> TO DO
Produce as output only the lines below starting at the line with "(fun t => (t.xVal 3, t.statusWord)) = some (0, 0x816#32)" and continuing through the line with "theorem test_nonce_v117 : firstNonce", each one exactly as written.

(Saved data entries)

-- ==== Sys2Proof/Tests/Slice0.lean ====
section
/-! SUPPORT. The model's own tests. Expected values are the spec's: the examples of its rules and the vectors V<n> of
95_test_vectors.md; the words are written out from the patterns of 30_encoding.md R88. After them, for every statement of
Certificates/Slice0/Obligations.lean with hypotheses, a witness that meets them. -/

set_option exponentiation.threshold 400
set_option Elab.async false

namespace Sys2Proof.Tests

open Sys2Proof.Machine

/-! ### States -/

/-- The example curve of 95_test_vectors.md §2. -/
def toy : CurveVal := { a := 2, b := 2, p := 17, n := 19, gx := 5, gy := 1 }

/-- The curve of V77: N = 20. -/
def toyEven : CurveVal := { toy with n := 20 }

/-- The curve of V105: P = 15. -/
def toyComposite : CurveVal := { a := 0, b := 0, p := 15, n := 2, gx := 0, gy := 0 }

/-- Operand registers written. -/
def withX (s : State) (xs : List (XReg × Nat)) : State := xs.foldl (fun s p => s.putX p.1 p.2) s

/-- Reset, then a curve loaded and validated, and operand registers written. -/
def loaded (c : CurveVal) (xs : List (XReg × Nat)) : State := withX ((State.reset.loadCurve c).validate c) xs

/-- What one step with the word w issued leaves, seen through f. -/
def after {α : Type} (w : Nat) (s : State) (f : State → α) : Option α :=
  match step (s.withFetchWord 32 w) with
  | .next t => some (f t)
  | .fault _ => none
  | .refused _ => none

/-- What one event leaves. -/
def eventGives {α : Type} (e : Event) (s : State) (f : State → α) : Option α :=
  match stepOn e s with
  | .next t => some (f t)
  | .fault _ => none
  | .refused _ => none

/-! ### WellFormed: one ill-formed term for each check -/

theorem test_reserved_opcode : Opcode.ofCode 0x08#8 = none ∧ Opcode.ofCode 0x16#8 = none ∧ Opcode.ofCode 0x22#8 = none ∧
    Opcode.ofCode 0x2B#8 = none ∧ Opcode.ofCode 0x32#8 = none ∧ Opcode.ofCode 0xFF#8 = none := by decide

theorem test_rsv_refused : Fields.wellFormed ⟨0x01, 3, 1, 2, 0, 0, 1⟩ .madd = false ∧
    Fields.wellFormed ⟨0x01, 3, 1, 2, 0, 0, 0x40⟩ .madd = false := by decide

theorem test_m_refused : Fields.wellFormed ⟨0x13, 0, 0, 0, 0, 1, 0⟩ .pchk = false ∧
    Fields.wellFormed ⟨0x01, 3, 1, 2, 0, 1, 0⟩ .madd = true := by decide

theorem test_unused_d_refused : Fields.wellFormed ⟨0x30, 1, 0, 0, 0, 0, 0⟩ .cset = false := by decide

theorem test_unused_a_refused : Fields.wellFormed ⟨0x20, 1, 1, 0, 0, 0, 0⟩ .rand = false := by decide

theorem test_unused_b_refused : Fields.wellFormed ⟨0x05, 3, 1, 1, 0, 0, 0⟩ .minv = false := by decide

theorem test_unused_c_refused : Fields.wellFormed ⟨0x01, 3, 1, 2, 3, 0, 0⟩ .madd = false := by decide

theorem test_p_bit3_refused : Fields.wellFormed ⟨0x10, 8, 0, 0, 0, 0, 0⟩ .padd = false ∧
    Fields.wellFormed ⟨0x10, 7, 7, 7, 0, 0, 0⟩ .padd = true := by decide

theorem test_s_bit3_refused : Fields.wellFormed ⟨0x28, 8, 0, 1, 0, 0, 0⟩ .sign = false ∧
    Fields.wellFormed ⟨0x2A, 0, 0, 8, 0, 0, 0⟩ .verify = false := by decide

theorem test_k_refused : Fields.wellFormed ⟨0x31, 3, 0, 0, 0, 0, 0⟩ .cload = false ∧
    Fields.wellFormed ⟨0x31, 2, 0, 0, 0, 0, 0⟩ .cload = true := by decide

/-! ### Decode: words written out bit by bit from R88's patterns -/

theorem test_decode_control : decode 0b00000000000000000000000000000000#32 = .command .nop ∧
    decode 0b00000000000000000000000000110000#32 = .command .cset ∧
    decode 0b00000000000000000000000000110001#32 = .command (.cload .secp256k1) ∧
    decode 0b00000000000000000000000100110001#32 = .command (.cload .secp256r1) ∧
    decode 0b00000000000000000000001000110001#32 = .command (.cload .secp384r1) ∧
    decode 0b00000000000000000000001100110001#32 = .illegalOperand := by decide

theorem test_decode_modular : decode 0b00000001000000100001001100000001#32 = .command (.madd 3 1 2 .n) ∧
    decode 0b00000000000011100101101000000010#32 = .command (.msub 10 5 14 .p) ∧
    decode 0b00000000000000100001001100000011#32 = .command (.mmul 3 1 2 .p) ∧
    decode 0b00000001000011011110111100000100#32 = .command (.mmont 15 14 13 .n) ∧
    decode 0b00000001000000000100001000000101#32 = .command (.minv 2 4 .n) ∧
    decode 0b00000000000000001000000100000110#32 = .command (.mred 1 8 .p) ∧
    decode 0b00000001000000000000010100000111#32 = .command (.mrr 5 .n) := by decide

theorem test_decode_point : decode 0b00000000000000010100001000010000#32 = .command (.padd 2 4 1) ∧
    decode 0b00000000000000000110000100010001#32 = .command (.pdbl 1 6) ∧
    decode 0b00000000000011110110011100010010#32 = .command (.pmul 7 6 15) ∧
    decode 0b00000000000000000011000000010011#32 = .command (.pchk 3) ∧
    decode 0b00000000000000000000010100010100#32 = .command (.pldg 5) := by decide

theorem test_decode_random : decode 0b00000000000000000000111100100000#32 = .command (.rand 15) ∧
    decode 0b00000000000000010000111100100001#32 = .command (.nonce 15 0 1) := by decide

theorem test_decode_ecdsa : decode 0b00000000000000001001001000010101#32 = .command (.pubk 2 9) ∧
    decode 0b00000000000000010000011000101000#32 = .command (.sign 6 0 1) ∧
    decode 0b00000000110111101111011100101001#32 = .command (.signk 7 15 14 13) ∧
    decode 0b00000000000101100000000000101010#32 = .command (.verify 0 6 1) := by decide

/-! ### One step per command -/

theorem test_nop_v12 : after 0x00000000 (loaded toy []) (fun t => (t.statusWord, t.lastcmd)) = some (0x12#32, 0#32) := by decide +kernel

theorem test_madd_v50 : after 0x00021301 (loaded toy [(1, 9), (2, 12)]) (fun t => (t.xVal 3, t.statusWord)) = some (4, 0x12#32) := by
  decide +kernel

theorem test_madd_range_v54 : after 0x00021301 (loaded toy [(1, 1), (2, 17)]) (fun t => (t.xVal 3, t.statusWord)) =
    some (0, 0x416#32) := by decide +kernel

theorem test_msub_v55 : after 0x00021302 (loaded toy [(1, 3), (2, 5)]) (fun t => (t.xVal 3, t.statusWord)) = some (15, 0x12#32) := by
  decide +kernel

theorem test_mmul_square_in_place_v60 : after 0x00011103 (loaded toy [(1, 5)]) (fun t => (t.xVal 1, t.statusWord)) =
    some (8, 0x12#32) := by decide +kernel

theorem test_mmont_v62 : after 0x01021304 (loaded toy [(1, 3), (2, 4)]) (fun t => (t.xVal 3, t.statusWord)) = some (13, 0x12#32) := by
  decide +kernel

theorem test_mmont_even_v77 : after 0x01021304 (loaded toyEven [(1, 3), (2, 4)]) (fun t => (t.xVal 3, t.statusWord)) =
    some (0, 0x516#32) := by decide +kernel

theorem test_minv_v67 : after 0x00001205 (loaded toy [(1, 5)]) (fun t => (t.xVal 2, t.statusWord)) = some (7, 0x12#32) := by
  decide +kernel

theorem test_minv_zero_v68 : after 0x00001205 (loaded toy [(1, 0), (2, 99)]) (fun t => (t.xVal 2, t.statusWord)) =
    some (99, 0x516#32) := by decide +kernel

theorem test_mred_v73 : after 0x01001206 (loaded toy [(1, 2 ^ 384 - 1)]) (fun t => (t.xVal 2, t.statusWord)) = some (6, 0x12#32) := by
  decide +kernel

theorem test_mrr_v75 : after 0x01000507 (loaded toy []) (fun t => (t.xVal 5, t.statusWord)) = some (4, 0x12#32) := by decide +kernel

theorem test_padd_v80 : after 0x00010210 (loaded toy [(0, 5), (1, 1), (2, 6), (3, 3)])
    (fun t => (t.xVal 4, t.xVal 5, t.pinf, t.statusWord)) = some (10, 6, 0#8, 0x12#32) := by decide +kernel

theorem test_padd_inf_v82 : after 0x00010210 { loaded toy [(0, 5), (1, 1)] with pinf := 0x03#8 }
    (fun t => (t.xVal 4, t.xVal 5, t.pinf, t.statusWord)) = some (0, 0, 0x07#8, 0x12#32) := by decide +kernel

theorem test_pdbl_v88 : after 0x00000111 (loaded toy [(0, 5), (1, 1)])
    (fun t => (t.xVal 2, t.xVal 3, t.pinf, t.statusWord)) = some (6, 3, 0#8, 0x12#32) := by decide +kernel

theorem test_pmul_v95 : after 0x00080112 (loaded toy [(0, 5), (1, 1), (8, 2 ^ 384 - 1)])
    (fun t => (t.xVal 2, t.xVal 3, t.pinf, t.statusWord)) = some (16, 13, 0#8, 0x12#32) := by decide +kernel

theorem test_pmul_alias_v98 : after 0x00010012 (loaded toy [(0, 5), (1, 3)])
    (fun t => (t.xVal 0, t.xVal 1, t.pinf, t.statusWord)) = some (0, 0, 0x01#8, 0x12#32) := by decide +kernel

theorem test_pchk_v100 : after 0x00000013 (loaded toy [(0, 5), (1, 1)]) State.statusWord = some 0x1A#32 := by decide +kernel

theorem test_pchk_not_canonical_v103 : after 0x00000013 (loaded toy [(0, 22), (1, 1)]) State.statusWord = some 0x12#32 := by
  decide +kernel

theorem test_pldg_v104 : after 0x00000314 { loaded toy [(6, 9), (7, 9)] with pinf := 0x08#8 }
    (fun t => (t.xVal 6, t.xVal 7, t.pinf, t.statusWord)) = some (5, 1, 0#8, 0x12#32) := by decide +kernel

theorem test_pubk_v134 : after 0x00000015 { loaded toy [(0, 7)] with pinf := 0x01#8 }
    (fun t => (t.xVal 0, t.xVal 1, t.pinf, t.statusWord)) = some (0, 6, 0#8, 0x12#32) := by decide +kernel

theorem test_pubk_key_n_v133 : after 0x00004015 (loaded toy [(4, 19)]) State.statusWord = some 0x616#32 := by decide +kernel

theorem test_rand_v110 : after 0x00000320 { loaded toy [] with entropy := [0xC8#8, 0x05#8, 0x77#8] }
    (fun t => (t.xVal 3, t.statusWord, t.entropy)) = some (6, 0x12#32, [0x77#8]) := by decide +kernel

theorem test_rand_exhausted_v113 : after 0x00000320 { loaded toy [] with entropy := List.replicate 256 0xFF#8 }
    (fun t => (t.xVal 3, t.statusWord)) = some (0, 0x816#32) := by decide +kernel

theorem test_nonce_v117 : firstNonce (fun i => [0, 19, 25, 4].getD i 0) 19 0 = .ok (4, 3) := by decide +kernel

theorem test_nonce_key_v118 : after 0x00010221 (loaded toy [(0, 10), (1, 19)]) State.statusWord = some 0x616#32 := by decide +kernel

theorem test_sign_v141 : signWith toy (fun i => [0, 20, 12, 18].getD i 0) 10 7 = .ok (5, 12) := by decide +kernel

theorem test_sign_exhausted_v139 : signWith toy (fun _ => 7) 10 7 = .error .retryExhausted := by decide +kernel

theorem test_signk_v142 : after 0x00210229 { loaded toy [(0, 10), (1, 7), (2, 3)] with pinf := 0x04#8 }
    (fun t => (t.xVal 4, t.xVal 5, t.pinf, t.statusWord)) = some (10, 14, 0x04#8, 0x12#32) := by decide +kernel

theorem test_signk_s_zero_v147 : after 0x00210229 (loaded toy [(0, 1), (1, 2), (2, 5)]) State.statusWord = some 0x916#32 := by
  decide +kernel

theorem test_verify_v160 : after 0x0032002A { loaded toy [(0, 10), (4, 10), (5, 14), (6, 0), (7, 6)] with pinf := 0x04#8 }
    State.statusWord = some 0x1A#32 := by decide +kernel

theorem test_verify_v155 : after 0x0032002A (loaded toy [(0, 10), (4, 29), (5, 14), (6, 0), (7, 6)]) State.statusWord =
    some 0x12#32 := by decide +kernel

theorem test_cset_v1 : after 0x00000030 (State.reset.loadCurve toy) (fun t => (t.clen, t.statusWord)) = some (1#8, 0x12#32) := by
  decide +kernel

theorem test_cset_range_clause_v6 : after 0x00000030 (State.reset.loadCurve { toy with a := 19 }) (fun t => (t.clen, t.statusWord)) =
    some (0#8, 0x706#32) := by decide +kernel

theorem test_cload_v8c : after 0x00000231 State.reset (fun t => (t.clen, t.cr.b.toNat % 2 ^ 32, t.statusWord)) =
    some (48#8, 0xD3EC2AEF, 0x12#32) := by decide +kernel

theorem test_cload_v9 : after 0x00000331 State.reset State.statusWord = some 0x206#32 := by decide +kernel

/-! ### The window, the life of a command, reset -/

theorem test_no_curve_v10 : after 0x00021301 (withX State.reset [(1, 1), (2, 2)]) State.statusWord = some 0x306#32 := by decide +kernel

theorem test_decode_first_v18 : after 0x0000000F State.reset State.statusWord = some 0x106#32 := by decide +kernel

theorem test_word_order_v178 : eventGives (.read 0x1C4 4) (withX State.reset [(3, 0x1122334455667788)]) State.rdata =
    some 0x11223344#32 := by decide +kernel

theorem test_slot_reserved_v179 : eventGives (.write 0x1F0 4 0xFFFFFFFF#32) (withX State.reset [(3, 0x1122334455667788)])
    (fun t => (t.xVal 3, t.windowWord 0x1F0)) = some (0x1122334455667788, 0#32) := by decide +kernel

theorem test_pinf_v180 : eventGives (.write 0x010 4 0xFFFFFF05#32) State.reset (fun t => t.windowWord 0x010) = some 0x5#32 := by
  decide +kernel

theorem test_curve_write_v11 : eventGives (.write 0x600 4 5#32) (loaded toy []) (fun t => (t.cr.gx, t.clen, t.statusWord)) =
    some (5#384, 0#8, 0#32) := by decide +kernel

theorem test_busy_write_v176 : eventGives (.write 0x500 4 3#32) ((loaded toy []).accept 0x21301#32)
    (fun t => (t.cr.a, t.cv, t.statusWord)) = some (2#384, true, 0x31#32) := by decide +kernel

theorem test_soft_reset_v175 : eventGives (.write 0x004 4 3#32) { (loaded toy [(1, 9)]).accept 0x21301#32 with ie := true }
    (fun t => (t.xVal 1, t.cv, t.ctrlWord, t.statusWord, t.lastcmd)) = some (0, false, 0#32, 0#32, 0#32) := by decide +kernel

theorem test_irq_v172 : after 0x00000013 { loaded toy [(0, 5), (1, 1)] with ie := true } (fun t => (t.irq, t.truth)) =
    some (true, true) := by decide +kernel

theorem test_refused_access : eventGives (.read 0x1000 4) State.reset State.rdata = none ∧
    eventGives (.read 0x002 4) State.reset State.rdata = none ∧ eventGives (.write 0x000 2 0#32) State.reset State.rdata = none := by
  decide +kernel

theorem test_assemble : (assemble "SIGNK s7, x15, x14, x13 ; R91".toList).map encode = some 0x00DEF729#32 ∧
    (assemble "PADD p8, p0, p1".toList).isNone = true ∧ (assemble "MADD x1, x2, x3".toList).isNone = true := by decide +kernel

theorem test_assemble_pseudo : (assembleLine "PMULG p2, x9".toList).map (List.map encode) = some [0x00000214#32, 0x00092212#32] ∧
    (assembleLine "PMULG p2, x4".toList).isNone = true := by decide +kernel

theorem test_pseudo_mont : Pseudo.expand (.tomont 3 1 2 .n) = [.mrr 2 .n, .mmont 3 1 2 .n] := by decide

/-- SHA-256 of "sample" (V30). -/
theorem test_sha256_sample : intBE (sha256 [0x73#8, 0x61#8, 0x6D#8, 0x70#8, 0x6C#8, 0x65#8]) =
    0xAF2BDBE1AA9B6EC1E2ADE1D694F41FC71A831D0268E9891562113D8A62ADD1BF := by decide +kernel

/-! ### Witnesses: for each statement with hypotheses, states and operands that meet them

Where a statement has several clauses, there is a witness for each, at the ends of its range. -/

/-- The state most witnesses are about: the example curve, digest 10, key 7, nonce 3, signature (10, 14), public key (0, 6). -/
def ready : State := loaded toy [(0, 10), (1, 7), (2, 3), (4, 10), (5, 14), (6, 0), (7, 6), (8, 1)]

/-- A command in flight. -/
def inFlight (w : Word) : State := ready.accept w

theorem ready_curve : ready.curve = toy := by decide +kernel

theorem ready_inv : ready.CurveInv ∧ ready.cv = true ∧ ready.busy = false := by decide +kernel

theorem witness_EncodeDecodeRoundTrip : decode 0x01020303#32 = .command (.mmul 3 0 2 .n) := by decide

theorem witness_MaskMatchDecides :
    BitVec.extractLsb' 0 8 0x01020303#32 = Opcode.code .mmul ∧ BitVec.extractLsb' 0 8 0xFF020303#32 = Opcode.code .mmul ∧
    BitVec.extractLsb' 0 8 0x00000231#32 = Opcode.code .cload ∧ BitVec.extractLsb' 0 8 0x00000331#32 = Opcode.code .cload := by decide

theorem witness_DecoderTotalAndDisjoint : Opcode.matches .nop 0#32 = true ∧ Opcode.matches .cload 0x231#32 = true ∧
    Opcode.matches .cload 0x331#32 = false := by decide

> REPLY
    (fun t => (t.xVal 3, t.statusWord)) = some (0, 0x816#32) := by decide +kernel

theorem test_nonce_v117 : firstNonce (fun i => [0, 19, 25, 4].getD i 0) 19 0 = .ok (4, 3) := by decide +kernel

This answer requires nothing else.